Only the lines below from the one containing "def Cell.writeState (c" to the one containing "def Cell.clearSums (c" should be repeated, both included and unchanged.
____
-- ==== Sys2Proof/Word.lean ====
section
/-! DEFINITION. The word of the ZA816's ports and link, the revolution count, and the local heads. -/

namespace Sys2Proof

/-- A word of the Capture Port, the Feed-Forward Port or the Bench Link (00, "Words"). -/
abbrev Word := BitVec 16

/-- A revolution count or a stamp: it runs 0..65535 and wraps to 0 (R2). -/
abbrev Rev := BitVec 16

/-- A local head 0..7 of the unit (R3). -/
abbrev Head := Fin 8

end Sys2Proof
end

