-- ==== Sys2Proof/Config.lean ====
section
/-! DEFINITION. The fixed sizes and identity values of the part. The spec leaves no value of the part open, so there is
no free value here. -/

namespace Sys2Proof.Config

/-- Wedges of the grid for each head (R5). -/
def gridWedges : Nat := 512

/-- Capacity of the Capture FIFO (R52). -/
def fifoDepth : Nat := 16

/-- Capacity of the Run Queue (R85). -/
def runQueueDepth : Nat := 8

/-- Capacity of the Result Queue (R105). -/
def resultQueueDepth : Nat := 8

/-- Capacity of the Return Queue (R171). -/
def returnQueueDepth : Nat := 4

/-- Capacity of the Exclusion Table (R143). -/
def exclusionDepth : Nat := 32

/-- The part code of Read Identity (R189). -/
def partCode : Word := 0x0816

/-- The revision of Read Identity, for the parts the document describes (R189). -/
def revision : Word := 1

end Sys2Proof.Config
end

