-- ==== Sys2Proof/Machine/Ops.lean ====
section
/-! DEFINITION. The named operations the steps are built from: cells and rows of the map, head profiles, the discard
totals, the window and pointer, streams, the Exclusion Table, and the conclusion of a run. -/

namespace Sys2Proof.Machine

/-! ### Cells -/

/-- The cell at a head and wedge (R5). -/
def State.cell (s : State) (h : Head) (w : Nat) : Cell := Sparse.get Cell.blank (s.map.get h) w

/-- The map with one cell changed. -/
def modifyCellOf (m : PerHead (Sparse Cell)) (h : Head) (w : Nat) (f : Cell → Cell) : PerHead (Sparse Cell) :=
  m.set h (Sparse.set Cell.blank (m.get h) w (f (Sparse.get Cell.blank (m.get h) w)))

/-- One cell changed. -/
def State.modifyCell (s : State) (h : Head) (w : Nat) (f : Cell → Cell) : State :=
  { s with map := modifyCellOf s.map h w f }

/-- The map with the cells of the heads that satisfy `p` changed by a function of head and wedge (an operation taken whole
at the Map Store, R20). -/
def updateRows (m : PerHead (Sparse Cell)) (p : Head → Bool) (f : Head → Nat → Cell → Cell) : PerHead (Sparse Cell) :=
  PerHead.ofFn fun h => if p h then Sparse.update Cell.blank Config.gridWedges (f h) (m.get h) else m.get h

/-- A change of the cells of wedges 0..W−1. -/
def belowW (wedges : Nat) (f : Cell → Cell) (w : Nat) (c : Cell) : Cell := if w < wedges then f c else c

/-- Whether a cell is configured (R17). -/
def State.configured (s : State) (h : Head) (w : Nat) : Bool :=
  decide (h.val < s.settings.headsInstalled) && decide (w < s.settings.wedges)

/-- A cell's state write that is not the Exclusion Table's: aimed at an Excluded cell it leaves it Excluded (R8). -/
def Cell.writeState (c : Cell) (st : CellState) : Cell := if c.state = .excluded then c else { c with state := st }

/-- The state an entry's removal restores: Loaded if the working correction is nonzero, Empty otherwise (R146). -/
def Cell.included (c : Cell) : Cell := { c with state := if c.working = 0 then .empty else .loaded }

/-- The sum and count emptied (R11). -/
def Cell.clearSums (c : Cell) : Cell := { c with sum := 0, count := 0 }

/-- The cell of an accepted Set Geometry or of the start-up preparation: Excluded becomes Empty (R18, R198). -/
def Cell.unexcluded (c : Cell) : Cell := if c.state = .excluded then { c with state := .empty } else c

/-! ### Head profiles -/

/-- The profile of a head. -/
def State.profile (s : State) (h : Head) : Profile := s.profiles.get h

/-- One profile changed. -/
def State.modifyProfile (s : State) (h : Head) (f : Profile → Profile) : State :=
  { s with profiles := s.profiles.modify h f }

/-- Every profile changed by a function of its head. -/
def updateProfiles (t : PerHead Profile) (f : Head → Profile → Profile) : PerHead Profile :=
  PerHead.ofFn fun h => f h (t.get h)

/-! ### Run totals -/

/-- A total raised by one, saturating at 65535 (R106). -/
def Totals.bump (t : Totals) : Discard → Totals
  | .idInvalid => { t with idInvalid := satInc 65535 t.idInvalid }
  | .saturated => { t with saturated := satInc 65535 t.saturated }
  | .weak => { t with weak := satInc 65535 t.weak }
  | .inconsistent => { t with inconsistent := satInc 65535 t.inconsistent }
  | .offTrack => { t with offTrack := satInc 65535 t.offTrack }
  | .early => { t with early := satInc 65535 t.early }
  | .stale => { t with stale := satInc 65535 t.stale }
  | .duplicate => { t with duplicate := satInc 65535 t.duplicate }
  | .outlier => { t with outlier := satInc 65535 t.outlier }
  | .suspect => { t with suspect := satInc 65535 t.suspect }
  | .excluded => { t with excluded := satInc 65535 t.excluded }
  | .overrun => { t with overrun := satInc 65535 t.overrun }

/-- The run context with a discard counted. -/
def RunCtx.count (c : RunCtx) (d : Discard) : RunCtx := { c with totals := c.totals.bump d }

/-- A discard raises the active run's total for its cause, and nothing when no run is active (R36, R49, R53). -/
def State.countDiscard (s : State) (d : Discard) : State :=
  { s with runs := { s.runs with active := s.runs.active.map (·.count d) } }

/-! ### The window and the pointer -/

/-- The pointer at the window's start under an access order (R160, R161). -/
def windowStart (win : Window) (ord : Order) : Option Pointer :=
  some { head := win.firstHead, wedge := if ord.descending then win.lastWedge else win.firstWedge, pos := 0 }

/-- The next head. -/
def headAfter (h : Head) : Head := Fin.ofNat 8 (h.val + 1)

/-- The wedge one place on in the wedge direction, or none where that leaves the window's range (R161). -/
def stepWedge (win : Window) (ord : Order) (w : Nat) : Option Nat :=
  if ord.descending then (if win.firstWedge < w then some (w - 1) else none)
  else (if w < win.lastWedge then some (w + 1) else none)

/-- The item after an item in the walk of the window; none is past the end (R161). -/
def advancePointer (win : Window) (ord : Order) (p : Pointer) : Option Pointer :=
  let start := if ord.descending then win.lastWedge else win.firstWedge
  if ord.headMajor then
    if p.head.val < win.lastHead.val then some { head := headAfter p.head, wedge := p.wedge, pos := 0 }
    else (stepWedge win ord p.wedge).map fun w => { head := win.firstHead, wedge := w, pos := 0 }
  else
    match stepWedge win ord p.wedge with
    | some w => some { head := p.head, wedge := w, pos := 0 }
    | none =>
      if p.head.val < win.lastHead.val then some { head := headAfter p.head, wedge := start, pos := 0 } else none

/-- The pointer set to the window's start. -/
def BenchLink.resetPointer (b : BenchLink) : BenchLink := { b with pointer := windowStart b.window b.order }

/-- The words of the item at a pointer; a read of an unconfigured cell yields 0 for every word (R17, R163, R164). -/
def State.itemAt (s : State) (p : Pointer) : List Word :=
  let ws := (s.cell p.head p.wedge).itemWords s.bench.order.packed
  if s.configured p.head p.wedge then ws else ws.map fun _ => 0

/-! ### The Return Queue and streams -/

/-- The words of a list that find room in the Return Queue. -/
def roomFor (q ws : List Word) : List Word := ws.take (Config.returnQueueDepth - q.length)

/-- The words of a list that find none. -/
def noRoomFor (q ws : List Word) : List Word := ws.drop (Config.returnQueueDepth - q.length)

/-- Words of a plain copy placed as room frees; the stream ends with its last word (R171). -/
def BenchLink.placeCopy (b : BenchLink) (ws : List Word) : BenchLink :=
  { b with
    returnQueue := b.returnQueue ++ roomFor b.returnQueue ws
    stream := if noRoomFor b.returnQueue ws = [] then none
              else some { kind := .copy, words := noRoomFor b.returnQueue ws } }

/-- Whether a Stream Map has read its last item: its count is reached, or the pointer has passed the end (R172). -/
def BenchLink.itemsDone (b : BenchLink) (left : Option Nat) : Bool := decide (left = some 0) || b.pointer.isNone

/-- The stream places its words as room frees (R171). When a copy's last word has been placed, a Take Result stream removes
its result (R108); a Stream Map that has read its last item places its CRC, if it is an export, and ends (R172, R175);
any other Stream Map waits for its next read. -/
def State.pump (s : State) : State :=
  match s.bench.stream with
  | none => s
  | some st =>
    let q := s.bench.returnQueue ++ roomFor s.bench.returnQueue st.words
    let rest := noRoomFor s.bench.returnQueue st.words
    if rest ≠ [] then
      { s with bench := { s.bench with returnQueue := q, stream := some { st with words := rest } } }
    else
      match st.kind with
      | .copy => { s with bench := { s.bench with returnQueue := q, stream := none } }
      | .result =>
        { s with
          bench := { s.bench with returnQueue := q, stream := none }
          runs := { s.runs with results := s.runs.results.tail } }
      | .map left crc =>
        if s.bench.itemsDone left then
          match crc with
          | none => { s with bench := { s.bench with returnQueue := q, stream := none } }
          | some r => { s with bench := { s.bench with returnQueue := q }.placeCopy (crcWords r) }
        else { s with bench := { s.bench with returnQueue := q, stream := some { st with words := [] } } }

/-- A stream starts and places the words for which there is room (R171). -/
def State.startStream (s : State) (kind : StreamKind) (words : List Word) : State :=
  State.pump { s with bench := { s.bench with stream := some { kind := kind, words := words } } }

/-- Whether a Stream Map waits to read its next item: every word of the item before has been placed (R172). -/
def State.streamReadWaiting (s : State) : Bool :=
  match s.bench.stream with
  | some { kind := .map _ _, words := [] } => true
  | _ => false

/-- A Stream Map reads the item at the pointer as its copy, advances the pointer, and places the words for which there is
room (R172). The CRC of an export is formed over the words (R175). -/
def State.readStreamItem (s : State) (left : Option Nat) (crc : Option (BitVec 32)) : State :=
  match s.bench.pointer with
  | none => s
  | some p =>
    let ws := s.itemAt p
    State.pump { s with bench := { s.bench with
      pointer := advancePointer s.bench.window s.bench.order p
      stream := some { kind := .map (left.map (· - 1)) (crc.map fun r => ws.foldl crcWord r), words := ws } } }

/-- The read that a Stream Map has claimed is completed. -/
def State.completeStreamRead (s : State) : State :=
  match s.bench.stream with
  | some { kind := .map left crc, words := [] } => s.readStreamItem left crc
  | _ => s

/-! ### The Exclusion Table -/

/-- The order of the Exclusion Table: head, then wedge (R143). -/
def exclusionBefore (a b : Head × Nat) : Bool :=
  decide (a.1.val < b.1.val) || (decide (a.1 = b.1) && decide (a.2 < b.2))

/-- An entry inserted at the place that keeps the order (R143). -/
def insertExclusion (e : Head × Nat) : List (Head × Nat) → List (Head × Nat)
  | [] => [e]
  | x :: xs => if exclusionBefore e x then e :: x :: xs else if e = x then x :: xs else x :: insertExclusion e xs

/-- An entry enters the Exclusion Table and its cell becomes Excluded, no other field of it written (R145). -/
def State.enterExclusion (s : State) (h : Head) (w : Nat) : State :=
  { s with
    exclusions := insertExclusion (h, w) s.exclusions
    map := modifyCellOf s.map h w fun c => { c with state := .excluded } }

/-- The Exclusion Table emptied with every Excluded cell set to Empty (R18, R198). -/
def State.emptyExclusions (s : State) : State :=
  { s with
    exclusions := []
    map := updateRows s.map (fun _ => true) fun _ _ => Cell.unexcluded }

/-! ### Runs -/

/-- Whether a phase is a collect phase (R41). -/
def Phase.collecting : Phase → Bool
  | .collect | .plusCollect | .minusCollect => true
  | .settle | .plusSettle | .minusSettle => false

/-- The wedges 0..W−1 of a head whose cells are not Excluded. -/
def State.goodWedges (s : State) (h : Head) : List Nat :=
  (List.range s.settings.wedges).filter fun w => decide ((s.cell h w).state ≠ .excluded)

/-- The verdict mark of a cell in a run (R89). -/
def RunCtx.verdict (c : RunCtx) (h : Head) (w : Nat) : Verdict := Sparse.get .unmeasured (c.verdicts.get h) w

/-- The number of wedges 0..W−1 that satisfy a test. -/
def countWedges (wedges : Nat) (p : Nat → Bool) : Nat := ((List.range wedges).filter p).length

/-- The number of a head's cells that are neither Excluded nor Suspect and bear a verdict mark (R107). -/
def State.verdictCount (s : State) (ctx : RunCtx) (h : Head) (v : Verdict) : Nat :=
  countWedges s.settings.wedges fun w =>
    decide ((s.cell h w).state ≠ .excluded) && decide ((s.cell h w).state ≠ .suspect)
      && decide (ctx.verdict h w = v)

/-- The head entry of a run head (R107). -/
def State.entryOf (s : State) (ctx : RunCtx) (gains : PerHead GainResult) (h : Head) : HeadEntry where
  head := h
  skipped := false
  excluded := countWedges s.settings.wedges fun w => decide ((s.cell h w).state = .excluded)
  suspect := countWedges s.settings.wedges fun w => decide ((s.cell h w).state = .suspect)
  unmeasured := s.verdictCount ctx h .unmeasured
  converged := s.verdictCount ctx h .converged
  learning := s.verdictCount ctx h .learning
  peak := ctx.peaks.get h
  offset := meanOf ((s.goodWedges h).map fun w => (s.cell h w).working)
  gain := gains.get h

/-- The result of a run, formed from its context and from the cells as they stand (R106, R107). -/
def State.resultOf (s : State) (ctx : RunCtx) (o : RunOutcome) (c : RunCause) (gains : PerHead GainResult) : RunResult where
  tag := ctx.desc.tag
  kind := ctx.desc.kind
  outcome := o
  cause := c
  collectRevs := ctx.collectRevs
  retries := ctx.retries
  totals := ctx.totals
  entries := (allHeads.filter fun h => ctx.heads.get h || ctx.skipped.get h).map fun h =>
    if ctx.heads.get h then s.entryOf ctx gains h else { head := h, skipped := true }

/-- What a conclusion leaves in a run head's profile: the auto-publish mark cleared; for Complete or Exhausted the publish
pending mark set; for Aborted or Faulted the pending gain discarded (R98, R99). -/
def Profile.concluded (o : RunOutcome) (p : Profile) : Profile :=
  match o with
  | .complete | .exhausted => { p with autoPublish := false, publishPending := true }
  | .aborted | .faulted => { p with autoPublish := false, pendingGain := none }

/-- What a conclusion leaves of a publication of a run head that is still to come: the publish pending mark that Complete or
Exhausted sets is not one it clears, so the final publication comes at the next index (R79; log 29). -/
def DueHead.concluded (o : RunOutcome) (d : DueHead) : DueHead :=
  match o with
  | .complete | .exhausted => { d with marked := false }
  | .aborted | .faulted => d

/-- The conclusion of a run (R98, R99): the result is formed and queued, the sums and counts of the run heads are emptied,
their marks and pending gains follow the outcome, the index timer stops, RunEnded is set and the context, its injection
with it, is discarded. -/
def State.conclude (s : State) (ctx : RunCtx) (o : RunOutcome) (c : RunCause) (gains : PerHead GainResult) : State :=
  { s with
    map := updateRows s.map ctx.heads.get fun _ => belowW s.settings.wedges Cell.clearSums
    profiles := updateProfiles s.profiles fun h p => if ctx.heads.get h then p.concluded o else p
    publishing := s.publishing.map fun d => if ctx.heads.get d.head then d.concluded o else d
    index := { s.index with timer := none }
    runs := { s.runs with active := none, results := s.runs.results ++ [s.resultOf ctx o c gains] }
    bench := { s.bench with flags := s.bench.flags.add .runEnded } }

/-- The active run, if any, is ended before its time as Aborted or Faulted (R100 to R102, R60); no gain is computed
(R121). -/
def State.endRun (s : State) (o : RunOutcome) (c : RunCause) : State :=
  match s.runs.active with
  | none => s
  | some ctx => s.conclude ctx o c (PerHead.all .none)

end Sys2Proof.Machine
end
____
Response area:
def Cell.writeState (c : Cell) (st : CellState) : Cell := if c.state = .excluded then c else { c with state := st }

/-- The state an entry's removal restores: Loaded if the working correction is nonzero, Empty otherwise (R146). -/
def Cell.included (c : Cell) : Cell := { c with state := if c.working = 0 then .empty else .loaded }

/-- The sum and count emptied (R11). -/
def Cell.clearSums (c : Cell) : Cell := { c with sum := 0, count := 0 }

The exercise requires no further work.